General Motors automobile factory

Van Nuys Assembly was a General Motors automobile factory in Van Nuys, California. The plant opened in 1947 producing Chevrolet Advance Design trucks. Later it would produce several different models including Chevrolet full-size (Caprice, Impala, etc.), Chevrolet Corvair, Chevrolet Greenbrier, Chevrolet Chevelle, Chevrolet Nova / Buick Apollo / Oldsmobile Omega / Pontiac Ventura, and Chevrolet Camaro / Pontiac Firebird. It also produced the Chevrolet Monte Carlo and the Buick Skylark.

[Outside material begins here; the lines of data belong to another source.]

/-- A collective's steps, under the translations of its parts and output: a piece of its output that has its final value is written,
or a chunk of its parts whose gate is open is read and summed, and not before (R369, R372); each once its requests have tags and
tokens of the command's stream engine, for which they wait otherwise (R366); when everything is written and nothing of it waits, it
frees its channel and finishes (R374); a chunk from a neighbour is taken when its header is that of the collective, counted by frames
and discarded otherwise (R364, R368); only chunk steps in progress are timed, each on its own, and one beyond the timeout leaves the
output undefined but for finished segments, writes status 1 and frees the channel (R373). -/
def Obligations.CollectiveSteps : Prop :=
  (∀ (s t x : State) (dt id : Nat) (k : Collective) (c c' : Cmd) (e : UnitId), s.tick dt = t → t.coll? id = some k →
    t.cmd? id = some c → c.unit = some e → t.needRanges c e (t.collRanges c) = .ready x c' → c'.id = id →
    exec (.collectiveChunk dt id) s = .next (x.collWork c' k)) ∧
  (∀ (t : State) (k : Collective) (c : Cmd) (e : UnitId), t.coll? c.id = some k → t.cmd? c.id = some c → c.unit = some e →
    ((∀ q ∈ t.pieces c k, q ∉ k.written → t.pieceFinal c k q = false) →
      (k.read < t.partChunks c → t.gateOpen c k.read = false → t.collWork c k = t) ∧
      (∀ n y, k.read < t.partChunks c → t.gateOpen c k.read = true →
        t.issueBytes c k.paid (c.parts * min 65536 (t.partBytes c - k.read * 65536)) = (some n, y) →
        t.collWork c k = y.setColl { k with paid := n }) ∧
      (∀ y z l sat, k.read < t.partChunks c → t.gateOpen c k.read = true →
        t.issueBytes c k.paid (c.parts * min 65536 (t.partBytes c - k.read * 65536)) = (none, y) →
        y.readChunk c k.read = (.ok (l, sat), z) →
        ∃ k', (t.collWork c k).coll? c.id = some k' ∧ k'.read = k.read + 1 ∧ k'.written = k.written ∧
          (z.phases c = [] → k'.vector = putRun k.vector (k.read * (65536 / c.elemBytes)) l) ∧
          ∀ a, (t.collWork c k).byte a = t.byte a) ∧
      (t.partChunks c ≤ k.read → t.pieces c k ≠ [] → (∀ q ∈ t.pieces c k, q ∈ k.written) →
        (t.lastView c k).all (fun v => v.over k) = true → t.collWaiting k = false → c.u64 56 = 0 →
        ∃ c', (t.collWork c k).cmd? c.id = some c' ∧ c'.phase = .finished ∧ (t.collWork c k).coll? c.id = none ∧
          (t.collWork c k).mem = t.mem ∧
          ∀ o, (t.channel k.channel).running = some o → o.kind = .collective → o.owner = c.id →
            ((t.collWork c k).channel k.channel).running = none ∧ ((t.collWork c k).channel k.channel).last = some o.number)) ∧
    (∀ q, (t.pieces c k).find? (fun y => !k.written.contains y && t.pieceFinal c k y) = some q →
      (∀ n y, t.issueBytes c k.paidOut ((t.piece c k q).count * c.elemBytes) = (some n, y) →
        t.collWork c k = y.setColl { k with paidOut := n }) ∧
      (∀ y z r, t.issueBytes c k.paidOut ((t.piece c k q).count * c.elemBytes) = (none, y) → y.unrounded c = false →
        y.writeVa ⟨.c1, some c.job⟩ c (c.collOutput + (t.piece c k q).offset)
          (((k.vector.drop (t.piece c k q).start).take (t.piece c k q).count).flatMap (natLe c.elemBytes)) = (.ok r, z) →
        ((∃ q' ∈ t.pieces c k, q' ≠ q ∧ q' ∉ k.written) →
          ∃ k', (t.collWork c k).coll? c.id = some k' ∧ k'.written = q :: k.written ∧ (t.collWork c k).mem = z.mem) ∧
        ((∀ q' ∈ t.pieces c k, q' = q ∨ q' ∈ k.written) → (t.lastView c k).all (fun v => v.over k) = true →
          t.collWaiting k = false → c.u64 56 = 0 →
          ∃ c', (t.collWork c k).cmd? c.id = some c' ∧ c'.phase = .finished ∧ (t.collWork c k).coll? c.id = none ∧
            (t.collWork c k).mem = z.mem))) ∧
    (∀ paid m, (256 ≤ (t.tags e.num).length → t.issueBytes c paid m = (some paid, t)) ∧
      ((t.tags e.num).length < 256 →
        ((t.regulator e.num).rate = 0 ∨ (m - paid) * 1000 ≤ (t.regulator e.num).level t.now →
          ∃ y, t.issueBytes c paid m = (none, y) ∧ y.mem = t.mem ∧ ((t.regulator e.num).rate ≠ 0 →
            (y.regulator e.num).tokens = (t.regulator e.num).level t.now - (m - paid) * 1000)) ∧
        ((t.regulator e.num).rate ≠ 0 → (t.regulator e.num).level t.now < (m - paid) * 1000 →
          ∃ n y, t.issueBytes c paid m = (some n, y) ∧ paid ≤ n ∧ n ≤ m ∧ y.mem = t.mem ∧
            (y.regulator e.num).wanted.any (fun w => w.1 = 16) = true))) ∧
    (∃ c', (t.rewatch k).cmd? c.id = some c' ∧ (t.claims c k = [] → c'.unwatched = true) ∧
      (t.claims c k ≠ [] → c'.unwatched = false ∧ c'.watched = t.now - minOr 0 (t.claims c k)))) ∧
  (∀ (s t : State) (dt p ch n fmt el ax ph seg chunk : Nat) (d : Bytes), s.tick dt = t →
    (t.fabric.collectives.find? (fun k => k.channel = ch && k.number = n) = none →
      ∃ u, exec (.collectiveDataReceive dt p ch n fmt el ax ph seg chunk d) s = .next u ∧ u.fabric = t.fabric ∧
        (t.completedOn ch n = true → Rose t u (channelKey ch 3) (chunkFrames d.length))) ∧
    (∀ k c, t.fabric.collectives.find? (fun k => k.channel = ch && k.number = n) = some k → t.cmd? k.cmd = some c →
      (fmt ≠ c.collFormat ∨ el ≠ c.elements ∨ ax ≠ c.axes →
        ∃ u, exec (.collectiveDataReceive dt p ch n fmt el ax ph seg chunk d) s = .next u ∧ u.fabric = t.fabric ∧
          Rose t u (channelKey ch 4) (chunkFrames d.length)) ∧
      (∀ v, fmt = c.collFormat → el = c.elements → ax = c.axes → t.phaseView c k = some v → ph = k.phase →
        k.granted.any (fun x => x.1 = (p, seg, chunk)) = true → (p, seg, chunk) ∉ k.got →
        d.length = v.size chunk * (if v.gather then c.elemBytes else 4) →
        ∃ u k', exec (.collectiveDataReceive dt p ch n fmt el ax ph seg chunk d) s = .next u ∧ u.coll? k.cmd = some k' ∧
          k'.received = k.received + 1 ∧ u.mem = t.mem ∧ u.tables = t.tables))) ∧
  (∀ (s t x y : State) (dt id : Nat) (k : Collective) (c c' : Cmd) (e : UnitId), s.tick dt = t → t.coll? id = some k →
    t.cmd? id = some c → c.unit = some e →
    ((∃ o ∈ t.fabric.outgoing, o.chunk = true ∧ o.channel = k.channel ∧ o.number = k.number ∧ o.since + k.timeout * 1000 < t.now) ∨
      (∃ g ∈ k.granted, g.1 ∉ k.got ∧ g.2 + k.timeout * 1000 < t.now) →
      t.needRanges c e (t.collRanges c) = .ready x c' → c'.unit = some e → c'.id = id → c'.u64 56 = 0 → x.cmd? id = some c' →
      (x.collStopped k).undefine c' ((x.collStopped k).unfinished c' k) = (none, y) →
      ∃ u c'', exec (.collectiveTimeout dt id) s = .next u ∧ u.mem = y.mem ∧ u.cmd? id = some c'' ∧
        c''.phase = .finished ∧ c''.scratch.headD 0 = 1 ∧ u.coll? id = none) ∧
    ((∀ o ∈ t.fabric.outgoing, o.chunk = true → o.channel = k.channel → o.number = k.number → t.now ≤ o.since + k.timeout * 1000) →
      (∀ g ∈ k.granted, g.1 ∉ k.got → t.now ≤ g.2 + k.timeout * 1000) → exec (.collectiveTimeout dt id) s = .next t)) ∧
  (∀ (t : State) (k : Collective) (c : Cmd) (v : PhaseView) (g : Nat), t.lastView c k = some v → v.gather = true → 0 < v.segment →
    (∀ q ∈ t.pieces c k, q.1 = g → q ∈ k.written) →
    ∀ r ∈ t.unfinished c k, r.1 ≠ g * v.segment * c.elemBytes ∧ r.2 = v.segment * c.elemBytes)
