theorem State.feRead_keeps {s0 : State} {s : State} (q : Nat) (user : HostUser) (va : Nat) (n : Nat) (ring : Bool) (h : Keeps s0 s) : FeResult.all (Keeps s0) (State.feRead s q user va n ring) := by
  unfold State.feRead
  repeat' first
    | with_reducible assumption
    | extract_lets +onlyGivenNames x
    | with_reducible apply fe_ok
    | with_reducible apply fe_wait
    | with_reducible apply fe_fault
    | with_reducible apply State.xlatFault_keeps
    | with_reducible apply State.holdForHost_keeps
    | with_reducible apply State.takeHost_keeps
    | with_reducible apply State.askHost_keeps
    | with_reducible apply State.execFault_keeps
    | with_reducible apply State.read_keeps
    | (with_reducible refine keeps_of_fe_error (by assumption) ?_)
    | (with_reducible refine keeps_of_fe_target (by assumption) ?_)
    | (with_reducible refine keeps_of_pair (by assumption) ?_)
    | (with_reducible refine keeps_of_some_snd (by assumption) ?_)
    | split

theorem State.feWrite_keeps {s0 : State} {s : State} (q : Nat) (va : Nat) (d : Bytes) (h : Keeps s0 s) : FeResult.all (Keeps s0) (State.feWrite s q va d) := by
  unfold State.feWrite
  repeat' first
    | with_reducible assumption
    | extract_lets +onlyGivenNames x
    | with_reducible apply fe_ok
    | with_reducible apply fe_wait
    | with_reducible apply fe_fault
    | with_reducible apply State.xlatFault_keeps
    | with_reducible apply State.holdForHost_keeps
    | with_reducible apply State.hostBytes_keeps
    | with_reducible apply State.putHost_keeps
    | with_reducible apply State.execFault_keeps
    | with_reducible apply State.write_keeps
    | (with_reducible refine keeps_of_fe_error (by assumption) ?_)
    | (with_reducible refine keeps_of_fe_target (by assumption) ?_)
    | (with_reducible refine keeps_of_pair (by assumption) ?_)
    | split

theorem State.finishError_keeps {s0 : State} {s : State} (q : Nat) (h : Keeps s0 s) : Keeps s0 (State.finishError s q) := by
  unfold State.finishError
  repeat' first
    | with_reducible assumption
    | (extract_lets +onlyGivenNames x; apply keeps_cut (p := Keeps s0 x); (case' hp => (unfold x; clear x)); (case' k => (clear_value x; intro hx)))
    | extract_lets +onlyGivenNames x
    | with_reducible apply State.setQueue_keeps
    | with_reducible apply State.raise_keeps
    | with_reducible apply State.report_keeps
    | split

theorem State.queueError_keeps {s0 : State} {s : State} (q : Nat) (code : Nat) (h : Keeps s0 s) : Keeps s0 (State.queueError s q code) := by
  unfold State.queueError
  repeat' first
    | with_reducible assumption
    | (extract_lets +onlyGivenNames x; apply keeps_cut (p := Keeps s0 x); (case' hp => (unfold x; clear x)); (case' k => (clear_value x; intro hx)))
    | extract_lets +onlyGivenNames x
    | (simp only [keeps_mk]; refine core_of ?_)
    | with_reducible apply State.bump_keeps
    | with_reducible apply State.setQueue_keeps
    | with_reducible apply State.finishError_keeps
    | split

theorem State.enableQueue_keeps {s0 : State} {s : State} (q : Nat) (value : Nat) (h : Keeps s0 s) : Keeps s0 (State.enableQueue s q value) := by
  unfold State.enableQueue
  repeat' first
    | with_reducible assumption
    | (extract_lets +onlyGivenNames x; apply keeps_cut (p := Keeps s0 x); (case' hp => (unfold x; clear x)); (case' k => (clear_value x; intro hx)))
    | extract_lets +onlyGivenNames x
    | (simp only [keeps_mk]; refine core_of ?_)
    | with_reducible apply State.setQueue_keeps
    | split

theorem execQueueEnable_keeps {s0 : State} (dt : Nat) (q : Nat) (value : Nat) {s : State} (h : Keeps s0 s) : Outcome.all (Keeps s0) (execQueueEnable dt q value s) := by
  unfold execQueueEnable
  repeat' first
    | with_reducible assumption
    | (extract_lets +onlyGivenNames x; apply keeps_cut (p := Keeps s0 x); (case' hp => (unfold x; clear x)); (case' k => (clear_value x; intro hx)))
    | extract_lets +onlyGivenNames x
    | with_reducible apply outcome_next
    | with_reducible apply State.tick_keeps
    | with_reducible apply State.enableQueue_keeps
    | split

theorem State.disableQueue_keeps {s0 : State} {s : State} (q : Nat) (h : Keeps s0 s) : Keeps s0 (State.disableQueue s q) := by
  unfold State.disableQueue
  repeat' first
    | with_reducible assumption
    | extract_lets +onlyGivenNames x
    | with_reducible apply State.setQueue_keeps
    | split

theorem State.clearEnable_keeps {s0 : State} {s : State} (q : Nat) (value : Nat) (h : Keeps s0 s) : Keeps s0 (State.clearEnable s q value) := by
  unfold State.clearEnable
  repeat' first
    | with_reducible assumption
    | extract_lets +onlyGivenNames x
    | with_reducible apply State.setQueue_keeps
    | with_reducible apply State.disableQueue_keeps
    | split

theorem execQueueDisable_keeps {s0 : State} (dt : Nat) (q : Nat) (value : Nat) {s : State} (h : Keeps s0 s) : Outcome.all (Keeps s0) (execQueueDisable dt q value s) := by
  unfold execQueueDisable
  repeat' first
    | with_reducible assumption
    | (extract_lets +onlyGivenNames x; apply keeps_cut (p := Keeps s0 x); (case' hp => (unfold x; clear x)); (case' k => (clear_value x; intro hx)))
    | extract_lets +onlyGivenNames x
    | with_reducible apply outcome_next
    | with_reducible apply State.tick_keeps
    | with_reducible apply State.clearEnable_keeps
    | split

theorem State.doorbell_keeps {s0 : State} {s : State} (q : Nat) (t : Nat) (h : Keeps s0 s) : Keeps s0 (State.doorbell s q t) := by
  unfold State.doorbell
  repeat' first
    | with_reducible assumption
    | extract_lets +onlyGivenNames x
    | with_reducible apply State.bump_keeps
    | with_reducible apply State.queueError_keeps
    | with_reducible apply State.setQueue_keeps
    | split

theorem execDoorbell_keeps {s0 : State} (dt : Nat) (q : Nat) (value : Nat) (whole : Bool) {s : State} (h : Keeps s0 s) : Outcome.all (Keeps s0) (execDoorbell dt q value whole s) := by
  unfold execDoorbell
  repeat' first
    | with_reducible assumption
    | (extract_lets +onlyGivenNames x; apply keeps_cut (p := Keeps s0 x); (case' hp => (unfold x; clear x)); (case' k => (clear_value x; intro hx)))
    | extract_lets +onlyGivenNames x
    | with_reducible apply outcome_next
    | with_reducible apply outcome_fault
    | with_reducible apply State.tick_keeps
    | with_reducible apply State.doorbell_keeps
    | with_reducible apply State.bump_keeps
    | split
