theorem State.rowSource_keeps {s0 : State} {s : State} (acc : Access) (n : Nat) (g : Nat) (r : Nat) (h : Keeps s0 s) : Keeps s0 (State.rowSource s acc n g r).2 := by
  unfold State.rowSource
  repeat' first
    | with_reducible assumption
    | intro _
    | (extract_lets +onlyGivenNames x; apply keeps_cut (p := Keeps s0 x); (case' hp => (unfold x; clear x)); (case' k => (clear_value x; intro hx)))
    | (extract_lets +onlyGivenNames x; apply keeps_cut (p := Keeps s0 x.2); (case' hp => (unfold x; clear x)); (case' k => (clear_value x; intro hx)))
    | extract_lets +onlyGivenNames x
    | (simp only [keeps_mk]; refine core_of ?_)
    | with_reducible apply State.read_keeps
    | with_reducible apply RowsRun.read_keeps
    | with_reducible apply State.countAccess_keeps
    | with_reducible apply State.applyBad_keeps
    | with_reducible apply State.readEntry_keeps
    | (with_reducible refine keeps_of_pair (by assumption) ?_)
    | (with_reducible refine keeps_of_triple (by assumption) ?_)
    | (with_reducible refine keeps_of_some_snd (by assumption) ?_)
    | (with_reducible refine keeps_of_some_fst (by assumption) ?_)
    | split
    | (clear_value *; split)

theorem State.countRow_keeps {s0 : State} {s : State} (g : Nat) (job : Nat) (bytes : Nat) (h : Keeps s0 s) : Keeps s0 (State.countRow s g job bytes) := by
  unfold State.countRow
  repeat' first
    | with_reducible assumption
    | extract_lets +onlyGivenNames x
    | with_reducible apply State.acct_keeps
    | with_reducible apply State.bump_keeps

theorem State.defaultRead_keeps {s0 : State} {s : State} (r : LookupRun) (why : Resolved) (h : Keeps s0 s) : Keeps s0 (State.defaultRead s r why) := by
  unfold State.defaultRead
  repeat' first
    | with_reducible assumption
    | extract_lets +onlyGivenNames x
    | with_reducible apply State.setRun_keeps
    | with_reducible apply State.bump_keeps
    | with_reducible apply State.setTable_keeps

theorem State.sendEntry_keeps {s0 : State} {s : State} (c : Cmd) (r : LookupRun) (t : Table) (row : Nat) (h : Keeps s0 s) : Keeps s0 (State.sendEntry s c r t row) := by
  unfold State.sendEntry
  repeat' first
    | with_reducible assumption
    | extract_lets +onlyGivenNames x
    | with_reducible apply State.setRun_keeps
    | with_reducible apply State.setTable_keeps
    | split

The plant was closed in 1992 when Camaro/Firebird production moved to Sainte-Thérèse Assembly in Quebec due to air quality remediation efforts.

The site was razed in 1993. A retail and industrial complex, known as "The Plant", resulted on the 68 acre site, as well as Station 81 of the Los Angeles Fire Department. The retail portion totals 365000 sqft and is home to 35 retail stores and restaurants. A 16-screen movie theater honors the site history with automotive themed décor. A mural on both sides of Van Nuys Boulevard, under the rail bridge across from the Van Nuys Station, pays homage to the GM plant.